Experimenting with different starting values for $X_0$ and creating a plot for the path $X_0, X_1, ..., X_n$ which illustrates the burn-in period.
```{r}
library('ggplot2')
library('gridExtra')
par(mfrow=c(2,2))

# Initialize list that will includes the trace plots 
plist <- list()
# Set n for 1000 samples
n <- 1000 
# Running the Metropolis-Hastings algorithm for sampling from the target distribution N(100, 1)
# with different starting values
for (x0 in c(-100, 85, 100, 115)){
  X <- random.walk.metropolis.hastings.generate(n=n, x0=x0)
  # Trace plot of the samples to see how the chain moved around
  plist[[length(plist)+1]] <-  ggplot(data=data.frame(X), aes(x=1:length(X), y=X)) + 
                                  geom_line() +
                                  labs(title = paste("Chain movement for x0=", x0) , x='Iteration') + 
                                  theme(text=element_text(size=12.5))
  
  # Histograms of the samples to see if they indeed look like a standard normal distribution                
  hist(X, breaks='fd', main = paste("Histogram for x0 = ", x0))
}

# Plotting the traces of the samples to see how the chain moved 
# around for the different starting values
# Finding an ideal number of columns for plot dynamically
nCol <- floor(sqrt(length(plist)))
# Dynamically call grid.arrange to plot multiple ggplots
do.call("grid.arrange", c(plist, ncol=nCol))
```

As expected, it was noticed that when the algorithm is initialized with a $X_0$ value which is very different (e.g. $x_0 = -100$) from the actual mean $\mu=100$ of the target distribution, the algorithm requires more iterations (sampling) until it converges. On the other hand, when the algorithm is initialized with the exact value of $\mu=100$ it converges instantly and samples from the target distribution are generated from the start. 

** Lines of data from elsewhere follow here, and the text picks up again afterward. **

/-! ### after -/

@[simp] theorem State.after_pending (s : State) (t : State) : (s.after t).pending = s.pending := rfl
@[simp] theorem State.after_freeCtr (s : State) (t : State) : (s.after t).freeCtr = t.freeCtr := rfl
@[simp] theorem State.after_now (s : State) (t : State) : (s.after t).now = t.now := rfl
@[simp] theorem State.after_regs (s : State) (t : State) : (s.after t).regs = t.regs := rfl
@[simp] theorem State.after_seqs (s : State) (t : State) : (s.after t).seqs = t.seqs := rfl
@[simp] theorem State.after_vm (s : State) (t : State) : (s.after t).vm = t.vm := rfl
@[simp] theorem State.after_ls (s : State) (t : State) : (s.after t).ls = t.ls := rfl
@[simp] theorem State.after_lsBad (s : State) (t : State) : (s.after t).lsBad = t.lsBad := rfl
@[simp] theorem State.after_lsWipes (s : State) (t : State) : (s.after t).lsWipes = t.lsWipes := rfl
@[simp] theorem State.after_marches (s : State) (t : State) : (s.after t).marches = t.marches := rfl
@[simp] theorem State.after_fab (s : State) (t : State) : (s.after t).fab = t.fab := rfl
@[simp] theorem State.after_qe (s : State) (t : State) : (s.after t).qe = t.qe := rfl
@[simp] theorem State.after_hp (s : State) (t : State) : (s.after t).hp = t.hp := rfl
@[simp] theorem State.after_ch (s : State) (t : State) : (s.after t).ch = t.ch := rfl
@[simp] theorem State.after_bm (s : State) (t : State) : (s.after t).bm = t.bm := rfl
@[simp] theorem State.after_pm (s : State) (t : State) : (s.after t).pm = t.pm := rfl
@[simp] theorem State.after_pmImg (s : State) (t : State) : (s.after t).pmImg = t.pmImg := rfl
@[simp] theorem State.after_pmBad (s : State) (t : State) : (s.after t).pmBad = t.pmBad := rfl
@[simp] theorem State.after_ustA (s : State) (t : State) : (s.after t).ustA = t.ustA := rfl
@[simp] theorem State.after_ustB (s : State) (t : State) : (s.after t).ustB = t.ustB := rfl
@[simp] theorem State.after_ustC (s : State) (t : State) : (s.after t).ustC = t.ustC := rfl
@[simp] theorem State.after_ustMgmt (s : State) (t : State) : (s.after t).ustMgmt = t.ustMgmt := rfl
@[simp] theorem State.after_ustData (s : State) (t : State) : (s.after t).ustData = t.ustData := rfl
@[simp] theorem State.after_fj (s : State) (t : State) : (s.after t).fj = t.fj := rfl
@[simp] theorem State.after_nv (s : State) (t : State) : (s.after t).nv = t.nv := rfl
@[simp] theorem State.after_st (s : State) (t : State) : (s.after t).st = t.st := rfl
@[simp] theorem State.after_wideRd (s : State) (t : State) : (s.after t).wideRd = t.wideRd := rfl
@[simp] theorem State.after_wideWr (s : State) (t : State) : (s.after t).wideWr = t.wideWr := rfl

/-! ### setReg -/

@[simp] theorem State.setReg_pending (s : State) (a : Nat) (v : W32) : (s.setReg a v).pending = s.pending := rfl
@[simp] theorem State.setReg_freeCtr (s : State) (a : Nat) (v : W32) : (s.setReg a v).freeCtr = s.freeCtr := rfl
@[simp] theorem State.setReg_now (s : State) (a : Nat) (v : W32) : (s.setReg a v).now = s.now := rfl
@[simp] theorem State.setReg_regs (s : State) (a : Nat) (v : W32) : (s.setReg a v).regs = mput regReset s.regs a v := rfl
@[simp] theorem State.setReg_seqs (s : State) (a : Nat) (v : W32) : (s.setReg a v).seqs = s.seqs := rfl
@[simp] theorem State.setReg_vm (s : State) (a : Nat) (v : W32) : (s.setReg a v).vm = s.vm := rfl
@[simp] theorem State.setReg_ls (s : State) (a : Nat) (v : W32) : (s.setReg a v).ls = s.ls := rfl
@[simp] theorem State.setReg_lsBad (s : State) (a : Nat) (v : W32) : (s.setReg a v).lsBad = s.lsBad := rfl
@[simp] theorem State.setReg_lsWipes (s : State) (a : Nat) (v : W32) : (s.setReg a v).lsWipes = s.lsWipes := rfl
@[simp] theorem State.setReg_marches (s : State) (a : Nat) (v : W32) : (s.setReg a v).marches = s.marches := rfl
@[simp] theorem State.setReg_fab (s : State) (a : Nat) (v : W32) : (s.setReg a v).fab = s.fab := rfl
@[simp] theorem State.setReg_qe (s : State) (a : Nat) (v : W32) : (s.setReg a v).qe = s.qe := rfl
@[simp] theorem State.setReg_hp (s : State) (a : Nat) (v : W32) : (s.setReg a v).hp = s.hp := rfl
@[simp] theorem State.setReg_ch (s : State) (a : Nat) (v : W32) : (s.setReg a v).ch = s.ch := rfl
@[simp] theorem State.setReg_bm (s : State) (a : Nat) (v : W32) : (s.setReg a v).bm = s.bm := rfl
@[simp] theorem State.setReg_pm (s : State) (a : Nat) (v : W32) : (s.setReg a v).pm = s.pm := rfl
@[simp] theorem State.setReg_pmImg (s : State) (a : Nat) (v : W32) : (s.setReg a v).pmImg = s.pmImg := rfl
@[simp] theorem State.setReg_pmBad (s : State) (a : Nat) (v : W32) : (s.setReg a v).pmBad = s.pmBad := rfl
@[simp] theorem State.setReg_ustA (s : State) (a : Nat) (v : W32) : (s.setReg a v).ustA = s.ustA := rfl
@[simp] theorem State.setReg_ustB (s : State) (a : Nat) (v : W32) : (s.setReg a v).ustB = s.ustB := rfl
@[simp] theorem State.setReg_ustC (s : State) (a : Nat) (v : W32) : (s.setReg a v).ustC = s.ustC := rfl
@[simp] theorem State.setReg_ustMgmt (s : State) (a : Nat) (v : W32) : (s.setReg a v).ustMgmt = s.ustMgmt := rfl
@[simp] theorem State.setReg_ustData (s : State) (a : Nat) (v : W32) : (s.setReg a v).ustData = s.ustData := rfl
@[simp] theorem State.setReg_fj (s : State) (a : Nat) (v : W32) : (s.setReg a v).fj = s.fj := rfl
@[simp] theorem State.setReg_nv (s : State) (a : Nat) (v : W32) : (s.setReg a v).nv = s.nv := rfl
@[simp] theorem State.setReg_st (s : State) (a : Nat) (v : W32) : (s.setReg a v).st = s.st := rfl
@[simp] theorem State.setReg_wideRd (s : State) (a : Nat) (v : W32) : (s.setReg a v).wideRd = s.wideRd := rfl
@[simp] theorem State.setReg_wideWr (s : State) (a : Nat) (v : W32) : (s.setReg a v).wideWr = s.wideWr := rfl

/-! ### setSeq -/

@[simp] theorem State.setSeq_pending (s : State) (n : Fin 9) (q : Seq) : (s.setSeq n q).pending = s.pending := rfl
@[simp] theorem State.setSeq_freeCtr (s : State) (n : Fin 9) (q : Seq) : (s.setSeq n q).freeCtr = s.freeCtr := rfl
@[simp] theorem State.setSeq_now (s : State) (n : Fin 9) (q : Seq) : (s.setSeq n q).now = s.now := rfl
@[simp] theorem State.setSeq_regs (s : State) (n : Fin 9) (q : Seq) : (s.setSeq n q).regs = s.regs := rfl
@[simp] theorem State.setSeq_seqs (s : State) (n : Fin 9) (q : Seq) : (s.setSeq n q).seqs = s.seqs.set n q := rfl
@[simp] theorem State.setSeq_vm (s : State) (n : Fin 9) (q : Seq) : (s.setSeq n q).vm = s.vm := rfl
@[simp] theorem State.setSeq_ls (s : State) (n : Fin 9) (q : Seq) : (s.setSeq n q).ls = s.ls := rfl
@[simp] theorem State.setSeq_lsBad (s : State) (n : Fin 9) (q : Seq) : (s.setSeq n q).lsBad = s.lsBad := rfl
@[simp] theorem State.setSeq_lsWipes (s : State) (n : Fin 9) (q : Seq) : (s.setSeq n q).lsWipes = s.lsWipes := rfl
@[simp] theorem State.setSeq_marches (s : State) (n : Fin 9) (q : Seq) : (s.setSeq n q).marches = s.marches := rfl
@[simp] theorem State.setSeq_fab (s : State) (n : Fin 9) (q : Seq) : (s.setSeq n q).fab = s.fab := rfl
@[simp] theorem State.setSeq_qe (s : State) (n : Fin 9) (q : Seq) : (s.setSeq n q).qe = s.qe := rfl
@[simp] theorem State.setSeq_hp (s : State) (n : Fin 9) (q : Seq) : (s.setSeq n q).hp = s.hp := rfl
@[simp] theorem State.setSeq_ch (s : State) (n : Fin 9) (q : Seq) : (s.setSeq n q).ch = s.ch := rfl
@[simp] theorem State.setSeq_bm (s : State) (n : Fin 9) (q : Seq) : (s.setSeq n q).bm = s.bm := rfl
@[simp] theorem State.setSeq_pm (s : State) (n : Fin 9) (q : Seq) : (s.setSeq n q).pm = s.pm := rfl
@[simp] theorem State.setSeq_pmImg (s : State) (n : Fin 9) (q : Seq) : (s.setSeq n q).pmImg = s.pmImg := rfl
@[simp] theorem State.setSeq_pmBad (s : State) (n : Fin 9) (q : Seq) : (s.setSeq n q).pmBad = s.pmBad := rfl
@[simp] theorem State.setSeq_ustA (s : State) (n : Fin 9) (q : Seq) : (s.setSeq n q).ustA = s.ustA := rfl
@[simp] theorem State.setSeq_ustB (s : State) (n : Fin 9) (q : Seq) : (s.setSeq n q).ustB = s.ustB := rfl
@[simp] theorem State.setSeq_ustC (s : State) (n : Fin 9) (q : Seq) : (s.setSeq n q).ustC = s.ustC := rfl
@[simp] theorem State.setSeq_ustMgmt (s : State) (n : Fin 9) (q : Seq) : (s.setSeq n q).ustMgmt = s.ustMgmt := rfl
@[simp] theorem State.setSeq_ustData (s : State) (n : Fin 9) (q : Seq) : (s.setSeq n q).ustData = s.ustData := rfl
@[simp] theorem State.setSeq_fj (s : State) (n : Fin 9) (q : Seq) : (s.setSeq n q).fj = s.fj := rfl
@[simp] theorem State.setSeq_nv (s : State) (n : Fin 9) (q : Seq) : (s.setSeq n q).nv = s.nv := rfl
@[simp] theorem State.setSeq_st (s : State) (n : Fin 9) (q : Seq) : (s.setSeq n q).st = s.st := rfl
@[simp] theorem State.setSeq_wideRd (s : State) (n : Fin 9) (q : Seq) : (s.setSeq n q).wideRd = s.wideRd := rfl
@[simp] theorem State.setSeq_wideWr (s : State) (n : Fin 9) (q : Seq) : (s.setSeq n q).wideWr = s.wideWr := rfl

It was also confirmed from the histograms, that with initial $X_0$ values closer to the actual $\mu=100$, the generated samples were more likely to follow the target distribution  $\mathcal{N}(100,1)$. In cases where many samples were generated before the convergence occurred, those generated samples had an impact on their corresponing histogram. In addition, the more iterations it took for the algorithm to achieve stationarity, the less normal the histogram of the generated samples looked like.